### Data for this task

/-! ### setCore -/

@[simp] theorem State.setCore_caravans (s : State) (g : Nat) (c : Core) : (s.setCore g c).caravans = s.caravans := rfl
@[simp] theorem State.setCore_disps (s : State) (g : Nat) (c : Core) : (s.setCore g c).disps = s.disps := rfl
@[simp] theorem State.setCore_clusters (s : State) (g : Nat) (c : Core) : (s.setCore g c).clusters = s.clusters := rfl
@[simp] theorem State.setCore_queues (s : State) (g : Nat) (c : Core) : (s.setCore g c).queues = s.queues := rfl
@[simp] theorem State.setCore_rr (s : State) (g : Nat) (c : Core) : (s.setCore g c).rr = s.rr := rfl
@[simp] theorem State.setCore_parts (s : State) (g : Nat) (c : Core) : (s.setCore g c).parts = s.parts := rfl
@[simp] theorem State.setCore_rots (s : State) (g : Nat) (c : Core) : (s.setCore g c).rots = s.rots := rfl
@[simp] theorem State.setCore_mem (s : State) (g : Nat) (c : Core) : (s.setCore g c).mem = s.mem := rfl
@[simp] theorem State.setCore_bad (s : State) (g : Nat) (c : Core) : (s.setCore g c).bad = s.bad := rfl
@[simp] theorem State.setCore_frames (s : State) (g : Nat) (c : Core) : (s.setCore g c).frames = s.frames := rfl
@[simp] theorem State.setCore_host (s : State) (g : Nat) (c : Core) : (s.setCore g c).host = s.host := rfl
@[simp] theorem State.setCore_routes (s : State) (g : Nat) (c : Core) : (s.setCore g c).routes = s.routes := rfl
@[simp] theorem State.setCore_walks (s : State) (g : Nat) (c : Core) : (s.setCore g c).walks = s.walks := rfl
@[simp] theorem State.setCore_refuses (s : State) (g : Nat) (c : Core) : (s.setCore g c).refuses = s.refuses := rfl
@[simp] theorem State.setCore_asks (s : State) (g : Nat) (c : Core) : (s.setCore g c).asks = s.asks := rfl
@[simp] theorem State.setCore_cycle (s : State) (g : Nat) (c : Core) : (s.setCore g c).cycle = s.cycle := rfl
@[simp] theorem State.setCore_time (s : State) (g : Nat) (c : Core) : (s.setCore g c).time = s.time := rfl
@[simp] theorem State.setCore_w (s : State) (g : Nat) (c : Core) : (s.setCore g c).w = s.w := rfl
@[simp] theorem State.setCore_nextId (s : State) (g : Nat) (c : Core) : (s.setCore g c).nextId = s.nextId := rfl
@[simp] theorem State.setCore_cur (s : State) (g : Nat) (c : Core) : (s.setCore g c).cur = s.cur := rfl
@[simp] theorem State.setCore_word (s : State) (g : Nat) (c : Core) : (s.setCore g c).word = s.word := rfl
@[simp] theorem State.setCore_late (s : State) (g : Nat) (c : Core) : (s.setCore g c).late = s.late := rfl
@[simp] theorem State.setCore_free (s : State) (g : Nat) (c : Core) : (s.setCore g c).free = s.free := rfl
@[simp] theorem State.setCore_schedule (s : State) (g : Nat) (c : Core) : (s.setCore g c).schedule = s.schedule := rfl

/-! ### updCore -/

@[simp] theorem State.updCore_caravans (s : State) (g : Nat) (f : Core → Core) : (s.updCore g f).caravans = s.caravans := rfl
@[simp] theorem State.updCore_disps (s : State) (g : Nat) (f : Core → Core) : (s.updCore g f).disps = s.disps := rfl
@[simp] theorem State.updCore_clusters (s : State) (g : Nat) (f : Core → Core) : (s.updCore g f).clusters = s.clusters := rfl
@[simp] theorem State.updCore_queues (s : State) (g : Nat) (f : Core → Core) : (s.updCore g f).queues = s.queues := rfl
@[simp] theorem State.updCore_rr (s : State) (g : Nat) (f : Core → Core) : (s.updCore g f).rr = s.rr := rfl
@[simp] theorem State.updCore_parts (s : State) (g : Nat) (f : Core → Core) : (s.updCore g f).parts = s.parts := rfl
@[simp] theorem State.updCore_rots (s : State) (g : Nat) (f : Core → Core) : (s.updCore g f).rots = s.rots := rfl
@[simp] theorem State.updCore_mem (s : State) (g : Nat) (f : Core → Core) : (s.updCore g f).mem = s.mem := rfl
@[simp] theorem State.updCore_bad (s : State) (g : Nat) (f : Core → Core) : (s.updCore g f).bad = s.bad := rfl
@[simp] theorem State.updCore_frames (s : State) (g : Nat) (f : Core → Core) : (s.updCore g f).frames = s.frames := rfl
@[simp] theorem State.updCore_host (s : State) (g : Nat) (f : Core → Core) : (s.updCore g f).host = s.host := rfl
@[simp] theorem State.updCore_routes (s : State) (g : Nat) (f : Core → Core) : (s.updCore g f).routes = s.routes := rfl
@[simp] theorem State.updCore_walks (s : State) (g : Nat) (f : Core → Core) : (s.updCore g f).walks = s.walks := rfl
@[simp] theorem State.updCore_refuses (s : State) (g : Nat) (f : Core → Core) : (s.updCore g f).refuses = s.refuses := rfl
@[simp] theorem State.updCore_asks (s : State) (g : Nat) (f : Core → Core) : (s.updCore g f).asks = s.asks := rfl
@[simp] theorem State.updCore_cycle (s : State) (g : Nat) (f : Core → Core) : (s.updCore g f).cycle = s.cycle := rfl
@[simp] theorem State.updCore_time (s : State) (g : Nat) (f : Core → Core) : (s.updCore g f).time = s.time := rfl
@[simp] theorem State.updCore_w (s : State) (g : Nat) (f : Core → Core) : (s.updCore g f).w = s.w := rfl
@[simp] theorem State.updCore_nextId (s : State) (g : Nat) (f : Core → Core) : (s.updCore g f).nextId = s.nextId := rfl
@[simp] theorem State.updCore_cur (s : State) (g : Nat) (f : Core → Core) : (s.updCore g f).cur = s.cur := rfl
@[simp] theorem State.updCore_word (s : State) (g : Nat) (f : Core → Core) : (s.updCore g f).word = s.word := rfl
@[simp] theorem State.updCore_late (s : State) (g : Nat) (f : Core → Core) : (s.updCore g f).late = s.late := rfl
@[simp] theorem State.updCore_free (s : State) (g : Nat) (f : Core → Core) : (s.updCore g f).free = s.free := rfl
@[simp] theorem State.updCore_schedule (s : State) (g : Nat) (f : Core → Core) : (s.updCore g f).schedule = s.schedule := rfl

/-! ### upd -/

@[simp] theorem State.upd_caravans (s : State) (f : Core → Core) : (s.upd f).caravans = s.caravans := rfl
@[simp] theorem State.upd_disps (s : State) (f : Core → Core) : (s.upd f).disps = s.disps := rfl
@[simp] theorem State.upd_clusters (s : State) (f : Core → Core) : (s.upd f).clusters = s.clusters := rfl
@[simp] theorem State.upd_queues (s : State) (f : Core → Core) : (s.upd f).queues = s.queues := rfl
@[simp] theorem State.upd_rr (s : State) (f : Core → Core) : (s.upd f).rr = s.rr := rfl
@[simp] theorem State.upd_parts (s : State) (f : Core → Core) : (s.upd f).parts = s.parts := rfl
@[simp] theorem State.upd_rots (s : State) (f : Core → Core) : (s.upd f).rots = s.rots := rfl
@[simp] theorem State.upd_mem (s : State) (f : Core → Core) : (s.upd f).mem = s.mem := rfl
@[simp] theorem State.upd_bad (s : State) (f : Core → Core) : (s.upd f).bad = s.bad := rfl
@[simp] theorem State.upd_frames (s : State) (f : Core → Core) : (s.upd f).frames = s.frames := rfl
@[simp] theorem State.upd_host (s : State) (f : Core → Core) : (s.upd f).host = s.host := rfl
@[simp] theorem State.upd_routes (s : State) (f : Core → Core) : (s.upd f).routes = s.routes := rfl
@[simp] theorem State.upd_walks (s : State) (f : Core → Core) : (s.upd f).walks = s.walks := rfl
@[simp] theorem State.upd_refuses (s : State) (f : Core → Core) : (s.upd f).refuses = s.refuses := rfl
@[simp] theorem State.upd_asks (s : State) (f : Core → Core) : (s.upd f).asks = s.asks := rfl
@[simp] theorem State.upd_cycle (s : State) (f : Core → Core) : (s.upd f).cycle = s.cycle := rfl
@[simp] theorem State.upd_time (s : State) (f : Core → Core) : (s.upd f).time = s.time := rfl
@[simp] theorem State.upd_w (s : State) (f : Core → Core) : (s.upd f).w = s.w := rfl
@[simp] theorem State.upd_nextId (s : State) (f : Core → Core) : (s.upd f).nextId = s.nextId := rfl
@[simp] theorem State.upd_cur (s : State) (f : Core → Core) : (s.upd f).cur = s.cur := rfl
@[simp] theorem State.upd_word (s : State) (f : Core → Core) : (s.upd f).word = s.word := rfl
@[simp] theorem State.upd_late (s : State) (f : Core → Core) : (s.upd f).late = s.late := rfl
@[simp] theorem State.upd_free (s : State) (f : Core → Core) : (s.upd f).free = s.free := rfl
@[simp] theorem State.upd_schedule (s : State) (f : Core → Core) : (s.upd f).schedule = s.schedule := rfl

/-! ### setS -/

@[simp] theorem State.setS_caravans (s : State) {n : Nat} (d : BitVec n) (v : Word) : (s.setS d v).caravans = s.caravans := rfl
@[simp] theorem State.setS_disps (s : State) {n : Nat} (d : BitVec n) (v : Word) : (s.setS d v).disps = s.disps := rfl
@[simp] theorem State.setS_clusters (s : State) {n : Nat} (d : BitVec n) (v : Word) : (s.setS d v).clusters = s.clusters := rfl
@[simp] theorem State.setS_queues (s : State) {n : Nat} (d : BitVec n) (v : Word) : (s.setS d v).queues = s.queues := rfl
@[simp] theorem State.setS_rr (s : State) {n : Nat} (d : BitVec n) (v : Word) : (s.setS d v).rr = s.rr := rfl
@[simp] theorem State.setS_parts (s : State) {n : Nat} (d : BitVec n) (v : Word) : (s.setS d v).parts = s.parts := rfl
@[simp] theorem State.setS_rots (s : State) {n : Nat} (d : BitVec n) (v : Word) : (s.setS d v).rots = s.rots := rfl
@[simp] theorem State.setS_mem (s : State) {n : Nat} (d : BitVec n) (v : Word) : (s.setS d v).mem = s.mem := rfl
@[simp] theorem State.setS_bad (s : State) {n : Nat} (d : BitVec n) (v : Word) : (s.setS d v).bad = s.bad := rfl
@[simp] theorem State.setS_frames (s : State) {n : Nat} (d : BitVec n) (v : Word) : (s.setS d v).frames = s.frames := rfl
@[simp] theorem State.setS_host (s : State) {n : Nat} (d : BitVec n) (v : Word) : (s.setS d v).host = s.host := rfl
@[simp] theorem State.setS_routes (s : State) {n : Nat} (d : BitVec n) (v : Word) : (s.setS d v).routes = s.routes := rfl
@[simp] theorem State.setS_walks (s : State) {n : Nat} (d : BitVec n) (v : Word) : (s.setS d v).walks = s.walks := rfl
@[simp] theorem State.setS_refuses (s : State) {n : Nat} (d : BitVec n) (v : Word) : (s.setS d v).refuses = s.refuses := rfl
@[simp] theorem State.setS_asks (s : State) {n : Nat} (d : BitVec n) (v : Word) : (s.setS d v).asks = s.asks := rfl
@[simp] theorem State.setS_cycle (s : State) {n : Nat} (d : BitVec n) (v : Word) : (s.setS d v).cycle = s.cycle := rfl
@[simp] theorem State.setS_time (s : State) {n : Nat} (d : BitVec n) (v : Word) : (s.setS d v).time = s.time := rfl
@[simp] theorem State.setS_w (s : State) {n : Nat} (d : BitVec n) (v : Word) : (s.setS d v).w = s.w := rfl
@[simp] theorem State.setS_nextId (s : State) {n : Nat} (d : BitVec n) (v : Word) : (s.setS d v).nextId = s.nextId := rfl
@[simp] theorem State.setS_cur (s : State) {n : Nat} (d : BitVec n) (v : Word) : (s.setS d v).cur = s.cur := rfl
@[simp] theorem State.setS_word (s : State) {n : Nat} (d : BitVec n) (v : Word) : (s.setS d v).word = s.word := rfl
@[simp] theorem State.setS_late (s : State) {n : Nat} (d : BitVec n) (v : Word) : (s.setS d v).late = s.late := rfl
@[simp] theorem State.setS_free (s : State) {n : Nat} (d : BitVec n) (v : Word) : (s.setS d v).free = s.free := rfl
@[simp] theorem State.setS_schedule (s : State) {n : Nat} (d : BitVec n) (v : Word) : (s.setS d v).schedule = s.schedule := rfl

/-! ### setV -/

@[simp] theorem State.setV_caravans (s : State) {n : Nat} (d : BitVec n) (v : VReg) : (s.setV d v).caravans = s.caravans := rfl
@[simp] theorem State.setV_disps (s : State) {n : Nat} (d : BitVec n) (v : VReg) : (s.setV d v).disps = s.disps := rfl
@[simp] theorem State.setV_clusters (s : State) {n : Nat} (d : BitVec n) (v : VReg) : (s.setV d v).clusters = s.clusters := rfl
@[simp] theorem State.setV_queues (s : State) {n : Nat} (d : BitVec n) (v : VReg) : (s.setV d v).queues = s.queues := rfl
@[simp] theorem State.setV_rr (s : State) {n : Nat} (d : BitVec n) (v : VReg) : (s.setV d v).rr = s.rr := rfl
@[simp] theorem State.setV_parts (s : State) {n : Nat} (d : BitVec n) (v : VReg) : (s.setV d v).parts = s.parts := rfl
@[simp] theorem State.setV_rots (s : State) {n : Nat} (d : BitVec n) (v : VReg) : (s.setV d v).rots = s.rots := rfl
@[simp] theorem State.setV_mem (s : State) {n : Nat} (d : BitVec n) (v : VReg) : (s.setV d v).mem = s.mem := rfl
@[simp] theorem State.setV_bad (s : State) {n : Nat} (d : BitVec n) (v : VReg) : (s.setV d v).bad = s.bad := rfl
@[simp] theorem State.setV_frames (s : State) {n : Nat} (d : BitVec n) (v : VReg) : (s.setV d v).frames = s.frames := rfl
@[simp] theorem State.setV_host (s : State) {n : Nat} (d : BitVec n) (v : VReg) : (s.setV d v).host = s.host := rfl
@[simp] theorem State.setV_routes (s : State) {n : Nat} (d : BitVec n) (v : VReg) : (s.setV d v).routes = s.routes := rfl
@[simp] theorem State.setV_walks (s : State) {n : Nat} (d : BitVec n) (v : VReg) : (s.setV d v).walks = s.walks := rfl
@[simp] theorem State.setV_refuses (s : State) {n : Nat} (d : BitVec n) (v : VReg) : (s.setV d v).refuses = s.refuses := rfl
@[simp] theorem State.setV_asks (s : State) {n : Nat} (d : BitVec n) (v : VReg) : (s.setV d v).asks = s.asks := rfl
@[simp] theorem State.setV_cycle (s : State) {n : Nat} (d : BitVec n) (v : VReg) : (s.setV d v).cycle = s.cycle := rfl
@[simp] theorem State.setV_time (s : State) {n : Nat} (d : BitVec n) (v : VReg) : (s.setV d v).time = s.time := rfl
@[simp] theorem State.setV_w (s : State) {n : Nat} (d : BitVec n) (v : VReg) : (s.setV d v).w = s.w := rfl
@[simp] theorem State.setV_nextId (s : State) {n : Nat} (d : BitVec n) (v : VReg) : (s.setV d v).nextId = s.nextId := rfl
@[simp] theorem State.setV_cur (s : State) {n : Nat} (d : BitVec n) (v : VReg) : (s.setV d v).cur = s.cur := rfl
@[simp] theorem State.setV_word (s : State) {n : Nat} (d : BitVec n) (v : VReg) : (s.setV d v).word = s.word := rfl
@[simp] theorem State.setV_late (s : State) {n : Nat} (d : BitVec n) (v : VReg) : (s.setV d v).late = s.late := rfl
@[simp] theorem State.setV_free (s : State) {n : Nat} (d : BitVec n) (v : VReg) : (s.setV d v).free = s.free := rfl
@[simp] theorem State.setV_schedule (s : State) {n : Nat} (d : BitVec n) (v : VReg) : (s.setV d v).schedule = s.schedule := rfl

######

Please write out, exactly as they appear above, only the lines in the stretch from the line with "(s.setS d v).w = s.w := rfl" through the line with "(s.setS d v).word = s.word := rfl".

* Written solution
@[simp] theorem State.setS_w (s : State) {n : Nat} (d : BitVec n) (v : Word) : (s.setS d v).w = s.w := rfl
@[simp] theorem State.setS_nextId (s : State) {n : Nat} (d : BitVec n) (v : Word) : (s.setS d v).nextId = s.nextId := rfl
@[simp] theorem State.setS_cur (s : State) {n : Nat} (d : BitVec n) (v : Word) : (s.setS d v).cur = s.cur := rfl
@[simp] theorem State.setS_word (s : State) {n : Nat} (d : BitVec n) (v : Word) : (s.setS d v).word = s.word := rfl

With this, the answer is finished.